GIVEN ENTRIES: Begin
-- ==== Sys2Proof/Machine/Copy.lean ====
section
/-!
DEFINITION. The copy engine (09 R207-R217): the checks and the acceptance of `cpy`, `cpyo`, `gath` and
`mcast`, the movement of their elements, ring fills, and the landing of deliveries (08 R190).
-/
namespace Sys2Proof.Machine

/-! ### The transfer descriptor (R209) -/

/-- The descriptor T of a copy command. -/
structure Xfer where
  start : Word
  baddr : Word
  roww : Nat
  len : Nat
  nobar : Bool
  ring : Bool
  scl : Bool
  space : Nat
  bar : Word
  deriving DecidableEq, Repr

def xfer (t : List Word) : Xfer :=
  let w2 := nth t 2 0
  let w3 := nth t 3 0
  { start := nth t 0 0, baddr := nth t 1 0, roww := wbits w2 31 20, len := wbits w2 19 0, nobar := wbit w3 31
    ring := wbit w3 30, scl := wbit w3 29, space := wbits w3 25 24, bar := toWord (wbits w3 23 0) }

/-- Step 3 of R210: every field of T is in its range; for `mcast` the mask in vc too (R214; its place in the order: DESIGN
CHOICE, log 46). -/
def xferOk (fn : CopyFn) (r : BufRec) (t : List Word) (vc : Word) : Bool :=
  let x := xfer t
  let w3 := nth t 3 0
  x.len != 0 && x.len % 16 == 0 && decide (x.len ≤ 262144)
    && (if r.swz = 0 || fn = .gath then x.roww == 0 else x.roww != 0)
    && wbits w3 28 26 == 0
    && (if x.ring then (fn == .cpy || fn == .gath) && !x.nobar && x.space == 0 && x.bar == 0 else x.space != 3)
    && (fn != .mcast || (wbits vc 31 12 == 0 && vc != 0))

/-- The spaces that each function may enter (R172, R210). -/
def CopyFn.permits (fn : CopyFn) (sp : Nat) : Bool :=
  match fn with
  | .cpy => decide (sp ≤ 2)
  | .gath => decide (sp ≤ 1)
  | .mcast => sp == 1
  | .cpyo => decide (sp ≤ 1)

/-- The number of elements of a command: LEN / u. -/
def elemCount (r : BufRec) (x : Xfer) : Nat := 2 * x.len / r.u2

/-! ### Acceptance (R207, R210, R211, R214) -/

/-- The bank side of a command: its space, bank, slot and offset, and the barrier object's bank and offset; for a ring,
those of the slot that its fill number takes. -/
structure BankSide where
  space : Nat
  slots : Nat
  fill : Option Nat
  bank : Nat
  slot : Nat
  off : Nat
  area : Nat
  barBank : Nat
  barOff : Nat
  listBank : Nat
  ring : Option Nat
  banks : List Nat
  deriving DecidableEq, Repr

/-- Step 4 of R210 without a ring. An AREA 01 or 10 that is not accepted raises BANKBOUND, after the checks of R180 (DESIGN
CHOICE, log 46). -/
def bankSide (b : Block) (fn : CopyFn) (r : BufRec) (x : Xfer) : Except (Cause × Word) BankSide :=
  let sp := spaceOf x.space
  let wrap := fun (c : Cause) (a : Word) => (Except.error (c, a) : Except (Cause × Word) BankSide)
  if !fn.permits x.space then wrap .spacekind x.baddr
  else
    match b.checkAt sp ((r.u2 + 1) / 2) x.len x.baddr with
    | .error c => wrap c x.baddr
    | .ok key =>
      if addrArea x.baddr != 0 && ((fn != .cpy && fn != .cpyo) || x.scl) then wrap .bankbound x.baddr
      else
        match (if x.nobar then Except.ok (bankKey 0 .data 0) else b.checkAt .scr 16 16 x.bar) with
        | .error c => wrap c x.bar
        | .ok bar =>
          match (if fn = .gath then b.checkAt .scr 4 (4 * elemCount r x) x.start
                 else Except.ok (bankKey 0 .data 0)) with
          | .error c => wrap c x.start
          | .ok list =>
            let bank := keyBank key
            let banks := if fn = .mcast then []
              else [bank] ++ (if x.nobar then [] else [keyBank bar]) ++ (if fn = .gath then [keyBank list] else [])
            .ok { space := x.space, slots := 0, fill := none, bank := bank, slot := addrSlot x.baddr, off := addrOff x.baddr, area := addrArea x.baddr
                  barBank := keyBank bar, barOff := addrOff x.bar, listBank := keyBank list, ring := none
                  banks := banks }

/-- Steps 4 and 5 of R210 with a ring, whose descriptor the engine reads at its bank (R207 step 1): its address, its
space and the index list, and then what it holds. A descriptor that reads with an uncorrectable error says nothing:
the command is accepted on it and aborts (13 R296). -/
def ringSide (b : Block) (read : Nat → List Byte × Bool) (fn : CopyFn) (r : BufRec) (x : Xfer) :
    Except (Cause × Word) BankSide :=
  let wrap := fun (c : Cause) (a : Word) => (Except.error (c, a) : Except (Cause × Word) BankSide)
  match b.checkAt .scr 32 32 x.baddr with
  | .error c => wrap c x.baddr
  | .ok key =>
    let v := read key
    let d := ringDesc v.1
    if !v.2 && !fn.permits d.1.space then wrap .spacekind x.baddr
    else
      match (if fn = .gath then b.checkAt .scr 4 (4 * elemCount r x) x.start
             else Except.ok (bankKey 0 .data 0)) with
      | .error c => wrap c x.start
      | .ok list =>
        let own := keyBank key :: if fn = .gath then [keyBank list] else []
        if v.2 then
          .ok { space := 0, slots := 0, fill := none, bank := keyBank key, slot := addrSlot x.baddr, off := addrOff x.baddr
                area := 0, barBank := keyBank key, barOff := 0, listBank := keyBank list, ring := some key, banks := own }
        else if !d.2 || !b.ringOk d.1 || decide (d.1.size < x.len) then wrap .illegal x.baddr
        else
          match b.bankAt (spaceOf d.1.space) d.1.base, b.bankAt .scr d.1.fill, b.bankAt .scr d.1.free with
          | some bank, some fill, some free =>
            .ok { space := d.1.space, slots := d.1.slots, fill := some d.1.head, bank := bank, slot := addrSlot d.1.base
                  off := addrOff d.1.base + d.1.head % d.1.slots * d.1.size, area := 0, barBank := fill
                  barOff := addrOff d.1.fill, listBank := keyBank list, ring := some key, banks := [bank, fill, free] ++ own }
          | _, _, _ => wrap .illegal x.baddr

/-- The commands of a core that occupy slots. -/
def State.commandsOf (s : State) (core : Nat) : List (Nat × CopyCmd) :=
  s.copies.filter fun c => c.2.org.core == core && c.2.phase != .withdrawn

/-- Before the engine reads a ring descriptor, the units that the group has sent there and the earlier stores of its core
to it perform (R207, 12 R268). -/
def State.settleRing (s : State) (g core bank off : Nat) : State :=
  s.bringBank g core bank off 32

/-- A ring fill has taken its number n = HEAD: HEAD now counts it (R207 step 2). -/
def State.takeFill (s : State) (ring fill : Option Nat) : State :=
  match ring, fill with
  | some key, some n => s.engineWrite none none (key + 16) (bytesOf 4 (n + 1))
  | _, _ => s

/-- The target block of an `mcast` on core k of a cluster: of the same launch, the lowest resident number (R214). -/
def State.targetOn (s : State) (launch core : Nat) : Option (Nat × Block) :=
  (s.blocks.filter fun p => p.2.launch == launch && p.2.seats.any fun e => e.core == core).foldl
    (fun best p => match best with
      | none => some p
      | some q => if p.2.residentOn core < q.2.residentOn core then some p else best) none

/-- The delivery of an `mcast` to one target, with the generations recorded at acceptance; none when the
target is dropped (R214): one whose barrier bank at BAR is not mapped is dropped too (DESIGN CHOICE, log 46). -/
def State.mcastDelivery (s : State) (command k : Nat) (launch core : Nat) (x : Xfer) : Option Delivery :=
  match s.targetOn launch core with
  | none => none
  | some (n, t) =>
    match t.bankAt .act x.baddr, (if x.nobar then some none else (t.bankAt .scr x.bar).map some) with
    | some bank, some bar =>
      some { of := .mcast command k, block := n, space := .act, slot := addrSlot x.baddr, bank := bank
             gen := s.gen bank, off := addrOff x.baddr, data := [], side := [], ready := false
             bar := bar.map fun q => (q, addrOff x.bar, s.gen q), count := x.len }
    | _, _ => none

/-- Accepts an `mcast` at the switch: its deliveries, and its STALEMASK so far. -/
def State.acceptMcast (s : State) (command launch cluster : Nat) (vc : Word) (x : Xfer) : State × Nat × Nat :=
  ((List.range 12).filter vc.getLsbD).foldl (fun a k =>
    match a.1.mcastDelivery command k launch (12 * cluster + k) x with
    | none => (a.1, a.2.1 + 2 ^ k, a.2.2)
    | some d => ({ a.1 with deliveries := a.1.deliveries ++ [d] }, a.2.1, a.2.2 + 1)) (s, 0, 0)

/-! ### The end of a command (R211, R216) -/

/-- A command ends: its status is written, and its slot is free. -/
def State.finishCopy (s : State) (id : Nat) (c : CopyCmd) (status : Word) : State :=
  ({ s with copies := Tab.del s.copies id }).writeResult
    { group := c.org.group, lane := none, reg := c.c, vals := [status], spec := false }

/-- The record of a fault of a command (R216). -/
def CopyCmd.faultRec (s : State) (c : CopyCmd) (cause : Cause) : FaultRec :=
  asyncRec s cause 0 1 c.pc (c.t ++ c.record) c.vc

/-- The status word of a command: STATUS and STALEMASK (R211). -/
def CopyCmd.statusWord (c : CopyCmd) (status : Word) : Word := toWord (c.stale * 2 ^ 8) ||| status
GIVEN ENTRIES: End
TASK OBJECTIVE. An exact transcription of the lines from the start of the listing through the line bearing "namespace Sys2Proof.Machine" is the whole answer.

PROBLEM SOLUTION.
-- ==== Sys2Proof/Machine/Copy.lean ====
section
/-!
DEFINITION. The copy engine (09 R207-R217): the checks and the acceptance of `cpy`, `cpyo`, `gath` and
`mcast`, the movement of their elements, ring fills, and the landing of deliveries (08 R190).
-/
namespace Sys2Proof.Machine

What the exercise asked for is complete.